=== Given data ===

-- ==== Sys2Proof/Machine/Feedback.lean ====
section
/-!
DEFINITION. The feedback interface of chapter 3: encoder counting, index, reference switch, window speed, resolver
measurements, serial ports, wheel-speed inputs and pulse dividers.
-/

namespace Sys2Proof.Machine

/-- The axis cell of a local axis is powered: its interface runs (R321, R418). -/
def State.axOn (s : State) (l : AxisNo) : Bool := s.pairOn (pairOf l) && s.clocksOn

/-- The LINK domain is powered and not isolated (R418). -/
def State.linkOn (s : State) : Bool := s.life.domains.getLsbD 6 && !s.life.isolated.getLsbD 6 && s.clocksOn

/-- A change of a signed 32-bit counter, as a two's-complement difference (R82). -/
def diff32 (a b : Word) : Int := (a - b).toInt

/-! ## Sensor loss -/

/-- A cause of LOSS: the first is recorded, and where it concerns the commutation source it is a sensor loss, with which CVAL and an
encoder-commutated caliper's CREF clear (R97, R103, R230). It wins over an index event of the same sample (R112). -/
def State.noteLoss (s : State) (l : AxisNo) (cause : BitVec 4) (source : Bool) : State :=
  let was := s.ax[l].fb.lost
  let s := s.modAx l fun a => { a with fb := { a.fb with loss := if a.fb.loss = 0 then cause else a.fb.loss } }
  if !source then s
  else
    let s := if s.pn P.fbSrc l = 1 then s.modBrake fun b => { b with cref := vset b.cref l false } else s
    let s := s.modAx l fun a =>
      let c := match a.fb.idxSave with
        | some (n, r, _, θ, ok) => { a.com with count := n, ref := r, prov := θ, provOk := ok }
        | none => a.com
      { a with fb := { a.fb with lost := true, lossAct := a.fb.lossAct || !was, punc := true, idxSave := none }
               com := { c with cval := false } }
    if was then s else s.raise 0x5004 .crimson (some l) [cause.setWidth 32]

/-- A cause of LOSS that an encoder shows; with fb.src = 2 the encoder is an auxiliary one, and no loss rule acts on it (R70, R75,
R80, R81). -/
def State.encoderLoss (s : State) (l : AxisNo) (cause : BitVec 4) : State :=
  if s.pn P.fbSrc l = 2 then s else s.noteLoss l cause (s.pn P.fbSrc l = 1)

/-- fb.src of an axis (R70). -/
def State.src (s : State) (l : AxisNo) : Nat := s.pn P.fbSrc l

/-- Four counts per line: C of R102. -/
def State.countsPerRev (s : State) (l : AxisNo) : Nat := 4 * s.pn P.fbLines l

/-! ## Count history -/

/-- Counters changed at a local time: the values before are kept for 40 µs, beyond the longest group delay (R47, R76). -/
def Fb.setCount (f : Fb) (t : Ns) (pos mov : Word) : Fb :=
  { f with hist := ((t, f.pos, f.mov) :: f.hist).filter (fun h => decide (t ≤ h.1 + 40000)), pos := pos, mov := mov }

/-- POSCNT and MOVCNT as they stood at a local time (R76). -/
def Fb.countsAt (f : Fb) (t : Ns) : Word × Word :=
  match (f.hist.filter fun h => decide (t < h.1)).getLast? with
  | some (_, p, m) => (p, m)
  | none => (f.pos, f.mov)

/-! ## Pulse dividers -/

/-- One more pending pulse; at FFFFh the count sticks and SAT sets (R96). -/
def State.pendPulse (s : State) (d : Nat) : State :=
  let i := 0x5F20 + d
  let w := s.counter i
  if w.toNat % 65536 = 65535 then s
  else if w.toNat % 65536 = 65534 ∧ w.getLsbD 16 then { s with cnt := Cells.write zeroD s.cnt i 0x1FFFF }
  else if w.getLsbD 16 then { s with cnt := Cells.write zeroD s.cnt i (w + 1) }
  else s.bump i

/-- Several pending pulses. -/
def State.pendPulses (s : State) (d : Nat) : Nat → State
  | 0 => s
  | n + 1 => State.pendPulses (s.pendPulse d) d n

/-- One edge of a divider's source (R95). -/
def State.dividerEdge (s : State) (d : Fin 2) : State :=
  let num := s.pn P.pdNum 0 d.val
  let den := s.pn P.pdDen 0 d.val
  let a := s.divs[d].acc + num
  let s := { s with divs := vmod s.divs d fun x => { x with acc := a % den } }
  s.pendPulses d.val (a / den)

/-- An edge of source number `src` of pdn.src: every divider that takes it counts (R95). -/
def State.sourceEdge (s : State) (src : Nat) : State :=
  forFin 2 (fun d s => if s.pn P.pdSrc 0 d.val = src then s.dividerEdge d else s) s

/-- A pulse starts when a count is pending and the last pulse with its pause has passed: 250 ns high and 250 ns low (R95). -/
def execPulseDividerPulse (d : Fin 2) (now : Ns) (s : State) : Host.Outcome State Fault Refusal :=
  let s := s.at now
  let w := s.counter (0x5F20 + d.val)
  .next (if w.toNat % 65536 ≠ 0 ∧ s.divs[d].nextAt ≤ s.clk.lclk then
    { s with
      cnt := Cells.write zeroD s.cnt (0x5F20 + d.val) (w - 1)
      divs := vmod s.divs d fun x => { x with pulses := x.pulses + 1, nextAt := s.clk.lclk + 500 } }
  else s)

/-! ## Encoder -/

/-- The place of a BA pair in the forward sequence (R73). -/
def baPlace (ba : BitVec 2) : Nat := if ba = 0 then 0 else if ba = 1 then 1 else if ba = 3 then 2 else 3

/-- The index is missing: R81, from the first index event since enable. -/
def State.indexMissing (s : State) (l : AxisNo) : State :=
  let f := s.ax[l].fb
  match f.zref with
  | none => s
  | some z =>
    if s.pn P.fbLcchk l = 1 ∧ (s.countsPerRev l + s.pn P.fbLctol l : Nat) < (diff32 f.mov z).natAbs then
      s.encoderLoss l 3
    else s

/-- The newest of eight recorded times lies within 1 ms of the oldest (R75). -/
def burstOf : List Ns → Bool
  | [a, _, _, _, _, _, _, b] => decide (a ≤ b + 1000000)
  | _ => false

/-- An illegal transition; the event is owed from each enable on (R74, R75). -/
def State.illegalTransition (s : State) (l : AxisNo) (ba : BitVec 2) : State :=
  let first := !s.ax[l].fb.illRep
  let s := s.bump (0x5000 + 256 * l.val)
  let ts := (s.clk.lclk :: s.ax[l].fb.illegal).take 8
  let s := s.modAx l fun a =>
    { a with fb := { a.fb with ba := ba, punc := true, illRep := true, illegal := ts, illBurst := a.fb.illBurst || burstOf ts } }
  if first then s.raise 0x5002 .amber (some l) [] else s

/-- Two local times lie in one cycle of the AXIS clock (R71). -/
def sameCycle (t u : Ns) : Bool := t / 5 == u / 5

/-- The counters after one legal transition; in the sample of an index load the transition is not added to POSCNT (R73, R78). -/
def Fb.count (f : Fb) (t : Ns) (ba : BitVec 2) (up : Bool) : Fb :=
  let x : Word := if up then 1 else 0xFFFFFFFF
  let loaded := match f.loadAt with | some u => sameCycle t u | none => false
  { f.setCount t (if loaded then f.pos else f.pos + x) (f.mov + x) with ba := ba, fwd := up }

/-- A filtered A/B transition counts, or is judged illegal (R73, R74). -/
def execEncoderTransition (l : AxisNo) (ba : BitVec 2) (now : Ns) (s : State) : Host.Outcome State Fault Refusal :=
  let s := s.at now
  if !s.axOn l then .next s
  else
    let d := (baPlace ba + 4 - baPlace s.ax[l].fb.ba) % 4
    if d = 0 then .next s
    else if d = 2 then .next (s.illegalTransition l ba)
    else
      let up := decide ((d = 1) ≠ (s.pn P.fbDir l = 1))
      let s := s.modAx l fun a => { a with fb := a.fb.count s.clk.lclk ba up }
      .next ((s.sourceEdge (8 + l.val)).indexMissing l)

/-- The encoder has failed: LOSS = 1h (R75). -/
def State.encoderFailed (s : State) (l : AxisNo) : State :=
  if s.ax[l].fb.illBurst then (s.modAx l fun a => { a with fb := { a.fb with illBurst := false } }).encoderLoss l 1 else s

/-- ENCODER_ILLEGAL_BURST (R75). -/
def execEncoderIllegalBurst (l : AxisNo) (now : Ns) (s : State) : Host.Outcome State Fault Refusal :=
  let s := s.at now
  .next (if s.axOn l then s.encoderFailed l else s)

/-! ## Index -/

/-- The A and B levels that fb.zqual asks for (R77). -/
def zQualified (q : Nat) (ba : BitVec 2) : Bool :=
  let a := ba.getLsbD 0
  let b := ba.getLsbD 1
  if q = 0 then true
  else if q = 1 then !a && !b
  else if q = 2 then a && !b
  else if q = 3 then !a && b
  else a && b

=== Activity ===
Up to and including the line containing "none => a.com", please write out the listing exactly, starting from its first line.

=== Solved exercise ===
-- ==== Sys2Proof/Machine/Feedback.lean ====
section
/-!
DEFINITION. The feedback interface of chapter 3: encoder counting, index, reference switch, window speed, resolver
measurements, serial ports, wheel-speed inputs and pulse dividers.
-/

namespace Sys2Proof.Machine

/-- The axis cell of a local axis is powered: its interface runs (R321, R418). -/
def State.axOn (s : State) (l : AxisNo) : Bool := s.pairOn (pairOf l) && s.clocksOn

/-- The LINK domain is powered and not isolated (R418). -/
def State.linkOn (s : State) : Bool := s.life.domains.getLsbD 6 && !s.life.isolated.getLsbD 6 && s.clocksOn

/-- A change of a signed 32-bit counter, as a two's-complement difference (R82). -/
def diff32 (a b : Word) : Int := (a - b).toInt

/-! ## Sensor loss -/

/-- A cause of LOSS: the first is recorded, and where it concerns the commutation source it is a sensor loss, with which CVAL and an
encoder-commutated caliper's CREF clear (R97, R103, R230). It wins over an index event of the same sample (R112). -/
def State.noteLoss (s : State) (l : AxisNo) (cause : BitVec 4) (source : Bool) : State :=
  let was := s.ax[l].fb.lost
  let s := s.modAx l fun a => { a with fb := { a.fb with loss := if a.fb.loss = 0 then cause else a.fb.loss } }
  if !source then s
  else
    let s := if s.pn P.fbSrc l = 1 then s.modBrake fun b => { b with cref := vset b.cref l false } else s
    let s := s.modAx l fun a =>
      let c := match a.fb.idxSave with
        | some (n, r, _, θ, ok) => { a.com with count := n, ref := r, prov := θ, provOk := ok }
        | none => a.com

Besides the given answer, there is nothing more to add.